Problem:
Transcribe only the lines of the listing below from the one holding "zero => intros; rfl" through the one holding "exact clean_polled hP h0", inclusive, without any change.

Records shown:
theorem exchanges_writeBytes (l : List Byte) (s : State) : Exchanges s (writeBytes l s) := by
  induction l generalizing s with
  | nil => exact .refl s
  | cons m ms ih => exact (exchanges_xfer m s).trans (ih _)

theorem exchanges_afterReads (n : Nat) (s : State) : Exchanges s (afterReads n s) := by
  induction n generalizing s with
  | zero => exact .refl s
  | succ n ih => exact (exchanges_xfer _ s).trans (ih _)

/-- A whole select window. -/
theorem clean_window (hP : Bus P) {s t : State} (h : Exchanges (selOn s) t) : Clean P s (selOff t) where
  cfg := h.cfg
  log := h.log
  status := h.status
  trace := by
    obtain ⟨x, hx, hxe⟩ := h.trace
    refine ⟨[.sel] ++ (x ++ [.desel]), ?_, ?_, fun _ => ⟨rfl, ?_⟩⟩
    · rw [selOff_trace, hx, selOn_trace]
      simp
    · intro e he
      apply hP
      simp only [List.mem_append, List.mem_singleton] at he
      rcases he with rfl | he | rfl
      · trivial
      · obtain ⟨m, v, rfl⟩ := hxe e he
        trivial
      · trivial
    · show selAfter true (x ++ [.desel]) = some false
      rw [selAfter_exchanges hxe]
      rfl
  polls hs := by rw [selOff_pollCount, h.polls]; exact hs
  cmdLen hs := by rw [selOff_cmdBuf, h.cmdBuf]; exact hs
  respLen hs := by rw [selOff_respBuf, h.respBuf]; exact hs
  stageLen hs := by rw [selOff_rxStage, h.rxStage]; exact hs
  agent := ((keeps_onSel _ _).trans h.agent).trans (keeps_onDesel _ _)

theorem clean_writeWindow (hP : Bus P) (l : List Byte) (s : State) : Clean P s (writeWindow l s) :=
  clean_window hP (exchanges_writeBytes l _)

/-- A change of registers after a part, within the bounds. -/
theorem Clean.then_eq {s t u : State} (h : Clean P s t) (k : Clean P t u) : Clean P s u := h.trans k

theorem clean_stepDone (s : State) : Clean P s (stepDone s) :=
  .of_eq (by simp) (by simp) (by simp) (by simp) (by simp) (by simp) (by simp) (by simp) (by simp)
    (by rw [stepDone_agent]; exact .refl _)

theorem clean_sendFrom (hP : Bus P) (src : FrameSource) (f : List Byte) : Keeps (Clean P) (sendFrom src f) := by
  intro s
  rcases sendFrom_cases src f s with ⟨hlen, h⟩ | ⟨-, h⟩ <;> rw [h]
  · have hw := clean_writeWindow hP f (loadCmd src f s)
    exact { hw with
      cmdLen := fun hs => hw.cmdLen ((length_overwrite (by rw [hs]; exact hlen)).trans hs)
      agent := AgentKeeps.trans (b := (loadCmd src f s).agent) (.of_eq rfl rfl) hw.agent }
  · exact Clean.refl P s

theorem clean_sendCommand (hP : Bus P) (f : List Byte) : Keeps (Clean P) (sendCommand f) := clean_sendFrom hP .command f

/-! ### Handshakes -/

theorem exchanges_counted1 (s : State) : Exchanges (selOn s) { counted1 s with pollCount := s.pollCount } :=
  ((exchanges_xfer _ _).trans (exchanges_xfer _ _)).trans
    ⟨rfl, rfl, rfl, rfl, ⟨[], by simp [counted1, askCts], by simp⟩, rfl, rfl, rfl, rfl, .of_eq rfl rfl⟩

/-- A busy poll is a whole window; only the poll count can leave its bound. -/
theorem clean_busyPoll (hP : Bus P) {s : State} (hlt : s.pollCount < s.cfg.ctsRetryMax) : Clean P s (busyPoll s) :=
  { clean_window hP (exchanges_counted1 s) with
    polls := fun _ => by simp [busyPoll, counted1]; omega }

theorem clean_polled (hP : Bus P) {k : Nat} {s : State} (h : s.pollCount + k ≤ s.cfg.ctsRetryMax) :
    Clean P s (polled k s) := by
  induction k generalizing s with
  | zero => exact .refl P s
  | succ k ih =>
    exact (clean_busyPoll hP (by omega)).trans (ih (by simp [busyPoll, counted1]; omega))

theorem clean_ready (hP : Bus P) (n : Nat) {s : State} (hlt : s.pollCount < s.cfg.ctsRetryMax) :
    Clean P s (respond n (counted1 s)).state := by
  have hw := clean_window hP ((exchanges_counted1 s).trans (exchanges_afterReads n { counted1 s with pollCount := s.pollCount }))
  have hpc : (afterReads n (counted1 s)).pollCount = s.pollCount + 1 := by simp [counted1]
  have key : Clean P s (selOff (afterReads n (counted1 s))) := by
    have heq : ∀ (n : Nat) (u : State) (p : Nat), afterReads n { u with pollCount := p } = { afterReads n u with pollCount := p } := by
      intro n
      induction n with
      | zero => intros; rfl
      | succ n ih => intro u p; exact ih (xfer _ u) p
    rw [heq] at hw
    exact { hw with polls := fun _ => by rw [selOff_pollCount, hpc]; omega }
  rcases respond_cases n (counted1 s) with ⟨hn, h⟩ | ⟨-, h⟩ <;> rw [h]
  · refine { key with respLen := fun hs => ?_ }
    have : (counted1 s).respBuf = s.respBuf := by simp [counted1]
    show (overwrite (readBytes n (counted1 s)) (counted1 s).respBuf).length = _
    rw [this, length_overwrite, hs]
    rw [length_readBytes, hs]
    simpa [counted1] using hn
  · exact key

theorem clean_getResponse (hP : Bus P) (n : Nat) : Keeps (Clean P) (getResponse n) := by
  intro s
  have hb : Clean P s (beginHandshake s) :=
    .of_eq (by simp) (by simp) (by simp) (by simp) (by simp) (by simp) (by simp) (by simp) (by simp)
      (by rw [beginHandshake_agent]; exact keeps_onHandshake _)
  refine hb.trans ?_
  unfold getResponse
  obtain ⟨k, hk, -, h⟩ := pollLoop_cases n s.cfg.ctsRetryMax (beginHandshake s)
  have h0 : (beginHandshake s).pollCount + k ≤ (beginHandshake s).cfg.ctsRetryMax := by simpa using hk
  rcases h with ⟨-, h⟩ | ⟨hlt, -, h⟩ <;> rw [h]
  · exact clean_polled hP h0
  · exact (clean_polled hP h0).trans (clean_ready hP n (by simpa using hlt))

theorem Keeps.cleanDiscard {α : Type} {f : State → Flow α} (h : Keeps (Clean P) f) :
    Keeps (Clean P) (fun s => (f s).bind fun _ t => .ok () t) :=
  Keeps.bind (Clean.composes P) h fun _ s => Clean.refl P s

theorem clean_waitForCts (hP : Bus P) : Keeps (Clean P) waitForCts := (clean_getResponse hP 0).cleanDiscard

theorem clean_pair {f g : Step} (hf : Keeps (Clean P) f) (hg : Keeps (Clean P) g) : Keeps (Clean P) (chain [f, g]) :=
  Keeps.chain (Clean.composes P) (by simp [hf, hg])
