theorem decodeWirePoll_ok {l : List Byte} {i : Instr} (h : decodeWirePoll l = .ok i) :
    ∃ n, l = List.replicate (n + 1) Literal.dummyByte ∧ i = .wireReadCmdBuff n := by
  unfold decodeWirePoll at h
  split at h
  · split at h
    · exact ⟨_, allDummy_eq ‹_›, (Except.ok.inj h).symm⟩
    · cases h
  · cases h

/-- A frame that decodes is the one frame of its wire row (R136). -/
theorem encode_of_decodeFrame {c : Config} {l : List Byte} {i : Instr} (h : decodeFrame c l = .ok i) :
    encode c i = .transaction l := by
  cases l with
  | nil => cases h
  | cons op rest =>
    unfold decodeFrame at h
    dsimp only at h
    split_ifs at h with h1 h2 h3 h4 h5 h6 h7 h8 h9 h10
    · obtain ⟨g, n, o, d, rfl, rfl⟩ := decodePropWrite_ok h
      rw [h1]
      rfl
    · obtain ⟨b, rfl, rfl⟩ := decodeOneByte_ok h
      rw [h2]
      rfl
    · obtain ⟨ch, cond, len, rfl, rfl⟩ := decodeWireStartTx_ok h
      rw [h3]
      rfl
    · obtain ⟨ch, cond, len, t, v, x, rfl, rfl⟩ := decodeWireStartRx_ok h
      rw [h4]
      rfl
    · rw [← Except.ok.inj h, h5]
      rfl
    · obtain ⟨n, rfl, rfl⟩ := decodeWireReadRx_ok h
      rw [h6]
      rfl
    · obtain ⟨n, rfl, rfl⟩ := decodeWirePoll_ok h
      rw [h7]
      rfl
    · rw [← Except.ok.inj h, h8]
      rfl
    · obtain ⟨b, rfl, rfl⟩ := decodeOneByte_ok h
      rw [h9]
      rfl
    · rw [← Except.ok.inj h, h10]
      rfl

/-- Settles O2: the request of a host operation and the frame of a wire row are the only items that decode to it. -/
theorem encodingADecoding : Obligations.EncodingADecoding := by
  unfold Obligations.EncodingADecoding
  intro c it i h
  cases it with
  | request r => exact encode_of_decodeRequest h
  | transaction l => exact encode_of_decodeFrame h

/-! ### What the decoder refuses (R133) -/

theorem exceptMap_error {α β : Type} {f : α → β} {x : Except Check α} {k : Check} :
    x.map f = .error k ↔ x = .error k := by
  cases x with
  | ok a => exact ⟨nofun, nofun⟩
  | error j => exact ⟨fun h => congrArg _ (Except.error.inj h), fun h => congrArg _ (Except.error.inj h)⟩

/-- A part of the decoder that finds fault with the arguments only: their shape or their range (R133). -/
def ArgErrors {α : Type} (x : Except Check α) : Prop := ∀ k, x = .error k → k = .argShape ∨ k = .byteRange

theorem argErrors_ok {α : Type} (a : α) : ArgErrors (.ok a) := nofun

theorem argErrors_argShape {α : Type} : ArgErrors (.error .argShape : Except Check α) :=
  fun _ h => .inl (Except.error.inj h).symm

theorem argErrors_byteRange {α : Type} : ArgErrors (.error .byteRange : Except Check α) :=
  fun _ h => .inr (Except.error.inj h).symm

theorem ArgErrors.map {α β : Type} {x : Except Check α} (h : ArgErrors x) (f : α → β) : ArgErrors (x.map f) :=
  fun k hk => h k (exceptMap_error.1 hk)

theorem ArgErrors.bind {α β : Type} {x : Except Check α} {f : α → Except Check β} (h : ArgErrors x)
    (hf : ∀ a, ArgErrors (f a)) : ArgErrors (x.bind f) := by
  cases x with
  | ok a => exact hf a
  | error k => exact fun j hj => h j (congrArg _ (Except.error.inj hj))

theorem argErrors_byteArg (n : Nat) : ArgErrors (byteArg n) := by
  unfold byteArg
  split
  · exact argErrors_ok _
  · exact argErrors_byteRange

theorem argErrors_halfArg (n : Nat) : ArgErrors (halfArg n) := by
  unfold halfArg
  split
  · exact argErrors_ok _
  · exact argErrors_byteRange

theorem argErrors_bytesArg (l : List Nat) : ArgErrors (bytesArg l) := by
  unfold bytesArg
  split
  · exact argErrors_ok _
  · exact argErrors_byteRange

theorem argErrors_decodeNone (i : Instr) (args : List Arg) : ArgErrors (decodeNone i args) := by
  unfold decodeNone
  split
  · exact argErrors_ok i
  · exact argErrors_argShape

theorem argErrors_decodeList (f : List Byte → Instr) (args : List Arg) : ArgErrors (decodeList f args) := by
  unfold decodeList
  split
  · exact (argErrors_bytesArg _).map f
  · exact argErrors_argShape

theorem argErrors_decodeCount (f : Nat → Instr) (args : List Arg) : ArgErrors (decodeCount f args) := by
  unfold decodeCount
  split
  · exact argErrors_ok _
  · exact argErrors_argShape

theorem argErrors_decodeByte (f : Byte → Instr) (args : List Arg) : ArgErrors (decodeByte f args) := by
  unfold decodeByte
  split
  · exact (argErrors_byteArg _).map f
  · exact argErrors_argShape

theorem argErrors_decodeSetProperty (args : List Arg) : ArgErrors (decodeSetProperty args) := by
  unfold decodeSetProperty
  split
  · exact (argErrors_byteArg _).bind fun _ => (argErrors_byteArg _).bind fun _ => (argErrors_bytesArg _).map _
  · exact argErrors_argShape

theorem argErrors_decodeStartTx (args : List Arg) : ArgErrors (decodeStartTx args) := by
  unfold decodeStartTx
  split
  · exact (argErrors_byteArg _).bind fun _ => (argErrors_byteArg _).bind fun _ => (argErrors_halfArg _).map _
  · exact argErrors_argShape

theorem argErrors_decodeStartRx (args : List Arg) : ArgErrors (decodeStartRx args) := by
  unfold decodeStartRx
  split
  · exact (argErrors_byteArg _).bind fun _ => (argErrors_byteArg _).bind fun _ => (argErrors_halfArg _).bind fun _ =>
      (argErrors_byteArg _).bind fun _ => (argErrors_byteArg _).bind fun _ => (argErrors_byteArg _).map _
  · exact argErrors_argShape

/-- Under a code of R131 only the arguments can be at fault. -/
theorem argErrors_decodeRequest {r : Request} (h0 : r.hop.toNat ≠ 0) (h20 : r.hop.toNat ≤ 20) :
    ArgErrors (decodeRequest r) := by
  unfold decodeRequest
  split
  case h_1 | h_8 | h_9 | h_15 | h_16 | h_17 | h_18 | h_20 => exact argErrors_decodeNone _ _
  case h_2 | h_5 | h_7 | h_10 | h_11 | h_19 => exact argErrors_decodeList _ _
  case h_3 | h_4 => exact argErrors_decodeCount _ _
  case h_6 => exact argErrors_decodeSetProperty _
  case h_12 => exact argErrors_decodeStartTx _
  case h_13 => exact argErrors_decodeStartRx _
  case h_14 => exact argErrors_decodeByte _ _
  case h_21 =>
    simp only [imp_false] at *
    omega

/-- REF_UNKNOWN_OP is for the codes outside R131. -/
theorem decodeRequest_unknownOp {r : Request} :
    decodeRequest r = .error .unknownOp ↔ r.hop.toNat = 0 ∨ 20 < r.hop.toNat := by
  constructor
  · intro h
    by_contra hcode
    obtain hk | hk := argErrors_decodeRequest (r := r) (by omega) (by omega) _ h <;> cases hk
  · intro hcode
    unfold decodeRequest
    split
    case h_21 => rfl
    all_goals omega

/-! ### REF_BYTE_RANGE -/

theorem byteArg_byteRange {n : Nat} : byteArg n = .error .byteRange ↔ 255 < n := by
  unfold byteArg
  split
  · exact ⟨nofun, fun h => by omega⟩
  · exact ⟨fun _ => by omega, fun _ => rfl⟩

theorem halfArg_byteRange {n : Nat} : halfArg n = .error .byteRange ↔ 65535 < n := by
  unfold halfArg
  split
  · exact ⟨nofun, fun h => by omega⟩
  · exact ⟨fun _ => by omega, fun _ => rfl⟩

theorem bytesArg_byteRange {l : List Nat} : bytesArg l = .error .byteRange ↔ ∃ n ∈ l, 255 < n := by
  unfold bytesArg
  split
  case isTrue hall =>
    rw [List.all_eq_true] at hall
    exact ⟨nofun, fun ⟨n, hn, hlt⟩ => absurd (of_decide_eq_true (hall n hn)) (by omega)⟩
  case isFalse hall =>
    simp only [List.all_eq_true, decide_eq_true_eq, not_forall, Nat.not_lt, exists_prop] at hall
    exact ⟨fun _ => hall, fun _ => rfl⟩

theorem byteArg_bind_byteRange {β : Type} {n : Nat} {f : Byte → Except Check β} :
    (byteArg n).bind f = .error .byteRange ↔ 255 < n ∨ f (BitVec.ofNat 8 n) = .error .byteRange := by
  unfold byteArg
  split
  · exact ⟨.inr, fun h => h.resolve_left (by omega)⟩
  · exact ⟨fun _ => .inl (by omega), fun _ => rfl⟩

theorem halfArg_bind_byteRange {β : Type} {n : Nat} {f : Half → Except Check β} :
    (halfArg n).bind f = .error .byteRange ↔ 65535 < n ∨ f (BitVec.ofNat 16 n) = .error .byteRange := by
  unfold halfArg
  split
  · exact ⟨.inr, fun h => h.resolve_left (by omega)⟩
  · exact ⟨fun _ => .inl (by omega), fun _ => rfl⟩

theorem decodeStartTx_byteRange {ch cond len : Nat} :
    decodeStartTx [.num ch, .num cond, .num len] = .error .byteRange ↔ 255 < ch ∨ 255 < cond ∨ 65535 < len := by
  simp only [decodeStartTx, byteArg_bind_byteRange, exceptMap_error, halfArg_byteRange]

theorem decodeStartRx_byteRange {ch cond len x y z : Nat} :
    decodeStartRx [.num ch, .num cond, .num len, .num x, .num y, .num z] = .error .byteRange ↔
      255 < ch ∨ 255 < cond ∨ 65535 < len ∨ 255 < x ∨ 255 < y ∨ 255 < z := by
  simp only [decodeStartRx, byteArg_bind_byteRange, halfArg_bind_byteRange, exceptMap_error, byteArg_byteRange]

Exercise output:
      | zero => intros; rfl
      | succ n ih => intro u p; exact ih (xfer _ u) p
    rw [heq] at hw
    exact { hw with polls := fun _ => by rw [selOff_pollCount, hpc]; omega }
  rcases respond_cases n (counted1 s) with ⟨hn, h⟩ | ⟨-, h⟩ <;> rw [h]
  · refine { key with respLen := fun hs => ?_ }
    have : (counted1 s).respBuf = s.respBuf := by simp [counted1]
    show (overwrite (readBytes n (counted1 s)) (counted1 s).respBuf).length = _
    rw [this, length_overwrite, hs]
    rw [length_readBytes, hs]
    simpa [counted1] using hn
  · exact key

theorem clean_getResponse (hP : Bus P) (n : Nat) : Keeps (Clean P) (getResponse n) := by
  intro s
  have hb : Clean P s (beginHandshake s) :=
    .of_eq (by simp) (by simp) (by simp) (by simp) (by simp) (by simp) (by simp) (by simp) (by simp)
      (by rw [beginHandshake_agent]; exact keeps_onHandshake _)
  refine hb.trans ?_
  unfold getResponse
  obtain ⟨k, hk, -, h⟩ := pollLoop_cases n s.cfg.ctsRetryMax (beginHandshake s)
  have h0 : (beginHandshake s).pollCount + k ≤ (beginHandshake s).cfg.ctsRetryMax := by simpa using hk
  rcases h with ⟨-, h⟩ | ⟨hlt, -, h⟩ <;> rw [h]
  · exact clean_polled hP h0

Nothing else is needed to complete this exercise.